Collected data entries:
-- ==== Sys2Proof/Machine/Dispatch.lean ====
section
/-! DEFINITION. The execution phase of a step: one arm per instruction (30_encoding.md R86). -/

namespace Sys2Proof.Machine

def exec (i : Instr) (s : State) : Host.Outcome State Fault Refusal :=
  match i with
  | .halt => Sys2Proof.Machine.execHalt s
  | .set a b => Sys2Proof.Machine.execSet a b s
  | .push a => Sys2Proof.Machine.execPush a s
  | .pop a => Sys2Proof.Machine.execPop a s
  | .eq a b c => Sys2Proof.Machine.execEq a b c s
  | .gt a b c => Sys2Proof.Machine.execGt a b c s
  | .jmp a => Sys2Proof.Machine.execJmp a s
  | .jt a b => Sys2Proof.Machine.execJt a b s
  | .jf a b => Sys2Proof.Machine.execJf a b s
  | .add a b c => Sys2Proof.Machine.execAdd a b c s
  | .mult a b c => Sys2Proof.Machine.execMult a b c s
  | .mod a b c => Sys2Proof.Machine.execMod a b c s
  | .and a b c => Sys2Proof.Machine.execAnd a b c s
  | .or a b c => Sys2Proof.Machine.execOr a b c s
  | .not a b => Sys2Proof.Machine.execNot a b s
  | .rmem a b => Sys2Proof.Machine.execRmem a b s
  | .wmem a b => Sys2Proof.Machine.execWmem a b s
  | .call a => Sys2Proof.Machine.execCall a s
  | .ret => Sys2Proof.Machine.execRet s
  | .outp a => Sys2Proof.Machine.execOutp a s
  | .inp a => Sys2Proof.Machine.execInp a s
  | .noop => Sys2Proof.Machine.execNoop s

end Sys2Proof.Machine
end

> [Work order] Print the records above exactly as written.

> [Task result]
-- ==== Sys2Proof/Machine/Dispatch.lean ====
section
/-! DEFINITION. The execution phase of a step: one arm per instruction (30_encoding.md R86). -/

namespace Sys2Proof.Machine

def exec (i : Instr) (s : State) : Host.Outcome State Fault Refusal :=
  match i with
  | .halt => Sys2Proof.Machine.execHalt s
  | .set a b => Sys2Proof.Machine.execSet a b s
  | .push a => Sys2Proof.Machine.execPush a s
  | .pop a => Sys2Proof.Machine.execPop a s
  | .eq a b c => Sys2Proof.Machine.execEq a b c s
  | .gt a b c => Sys2Proof.Machine.execGt a b c s
  | .jmp a => Sys2Proof.Machine.execJmp a s
  | .jt a b => Sys2Proof.Machine.execJt a b s
  | .jf a b => Sys2Proof.Machine.execJf a b s
  | .add a b c => Sys2Proof.Machine.execAdd a b c s
  | .mult a b c => Sys2Proof.Machine.execMult a b c s
  | .mod a b c => Sys2Proof.Machine.execMod a b c s
  | .and a b c => Sys2Proof.Machine.execAnd a b c s
  | .or a b c => Sys2Proof.Machine.execOr a b c s
  | .not a b => Sys2Proof.Machine.execNot a b s
  | .rmem a b => Sys2Proof.Machine.execRmem a b s
  | .wmem a b => Sys2Proof.Machine.execWmem a b s
  | .call a => Sys2Proof.Machine.execCall a s
  | .ret => Sys2Proof.Machine.execRet s
  | .outp a => Sys2Proof.Machine.execOutp a s
  | .inp a => Sys2Proof.Machine.execInp a s
  | .noop => Sys2Proof.Machine.execNoop s

end Sys2Proof.Machine
end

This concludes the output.